What is required: Please return all lines from the records below that include the string "entries".

*** Opening Information ***

/-- A QFENCE follows the commands before it into the queues that it names (R226). -/
def enterFence (s : State) (p : Place) (t : Thread) (mask : BitVec 6) : State :=
  let (id, s) := s.fresh
  enterCmd s (coreOf p)
    { cid := id, uid := t.uid, slot := p.slot, ctx := t.ctxId p, core := coreOf p, apCore := t.apCore, queue := 6, tag := 0,
      ct := 0, work := .fence mask, slack := 0, entered := false, started := false, startedAt := 0, record := [], prog := 0,
      sub := 0, hold := none, got := [], fetched := [], runs := [], budget := 0, writes := [], count := 0, waits := [],
      since := s.now, lost := 0, open_ := false, refused := false, ended := none }

/-! ## The items of a region at their commit (R213, R214, R217) -/

/-- Local stores and posted atomics are performed in M. -/
def Item.perform (s : State) : Item → State
  | .store sa data => unpoison (s.writes sa data) sa data.length
  | .patomic sa op w val cmp _ =>
    let bs := (atomBytes s.mem sa op w val cmp).2
    unpoison (s.writes sa bs) sa bs.length
  | _ => s

/-- A thread's locked entries whose table entry has changed are dropped by a TFENCE (R203, R250). -/
def Thread.dropLocks (s : State) (c : CtxId) (x : Ctx) (t : Thread) : Thread :=
  { t with locks := t.locks.map (fun l =>
      if walk s c x (BitVec.ofNat 64 l.range.base) = some l.range then l else { l with dropped := true }) }

/-- A TFENCE completes (R203, R250): no cached entry of the context is left, and every thread of it, wherever it stands, loses
the locked entries that have changed. -/
def completeTfence (s : State) (c : CtxId) : State :=
  let s := dropCached s c
  match s.ctx c with
  | none => s
  | some x =>
    let drop (t : Thread) : Thread := if t.ctx = c.id then t.dropLocks s c x else t
    { s with
      threads := s.threads.map (fun (e : Place × Thread) => if e.1.peer = c.peer then (e.1, drop e.2) else e)
      donors := s.donors.map (fun (e : Place × List Thread) => if e.1.peer = c.peer then (e.1, e.2.map drop) else e)
      migs := s.migs.map (fun m => if m.src.peer = c.peer then { m with thread := drop m.thread } else m)
      ctxs := mset s.ctxs c { x with images := x.images.map (fun m => { m with thread := m.thread.dropLocks s c x }) } }

/-- An atomic on a cached line homed in the running core's district: the contention predictor's choice is counted; one on scratch
or uncached memory runs at the home (R193). DESIGN CHOICE: log entry 99. -/
def notePredictor (s : State) (c : CtxId) (sa : Nat) (cached : Bool) : State :=
  if saKind sa = 3 || !cached then s
  else
    let (n, s) := s.draw
    let here : Nat := if Config.predictor n then 1 else 0
    s.updCtx c (fun x => { x with perf := { x.perf with cache := x.perf.cache + here, home := x.perf.home + (1 - here) } })

/-- The atomics of some items are counted. -/
def Item.note (c : CtxId) (s : State) : Item → State
  | .patomic sa _ _ _ _ cached => notePredictor s c sa cached
  | _ => s

/-- Packets leave, in program order, with each TFENCE at its place (R203, R214, R250). -/
def Item.send (p : Place) (t : Thread) (s : State) : Item → State
  | .packet ca body g slack =>
    let r := mkPacket s p t ca body g slack
    sendPacket r.1 r.2
  | .tfence => completeTfence s (t.ctxId p)
  | _ => s

/-- Commands enter their queues, in program order (R214, R226, R227). -/
def Item.enter (p : Place) (t : Thread) (s : State) : Item → State
  | .command c => enterCmd s (coreOf p) { c with open_ := t.region.exclusive }
  | .qfence mask => enterFence s p t mask
  | .lfence => s.updCtx (t.ctxId p) (fun x => { x with lp := [] })
  | .post (.amsg core entry off args slk) slack =>
    let (s, q) := mkRequestTo s p t (.amsg core entry off args slk)
      (crossings p.peer (coreDist p.core) (coreDist core) ++ [.handlerIn p.peer core]) slack
    { s with packets := s.packets ++ [q] }
  | _ => s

*** Closing Information ***

Task solution:
/-- A thread's locked entries whose table entry has changed are dropped by a TFENCE (R203, R250). -/
the locked entries that have changed. -/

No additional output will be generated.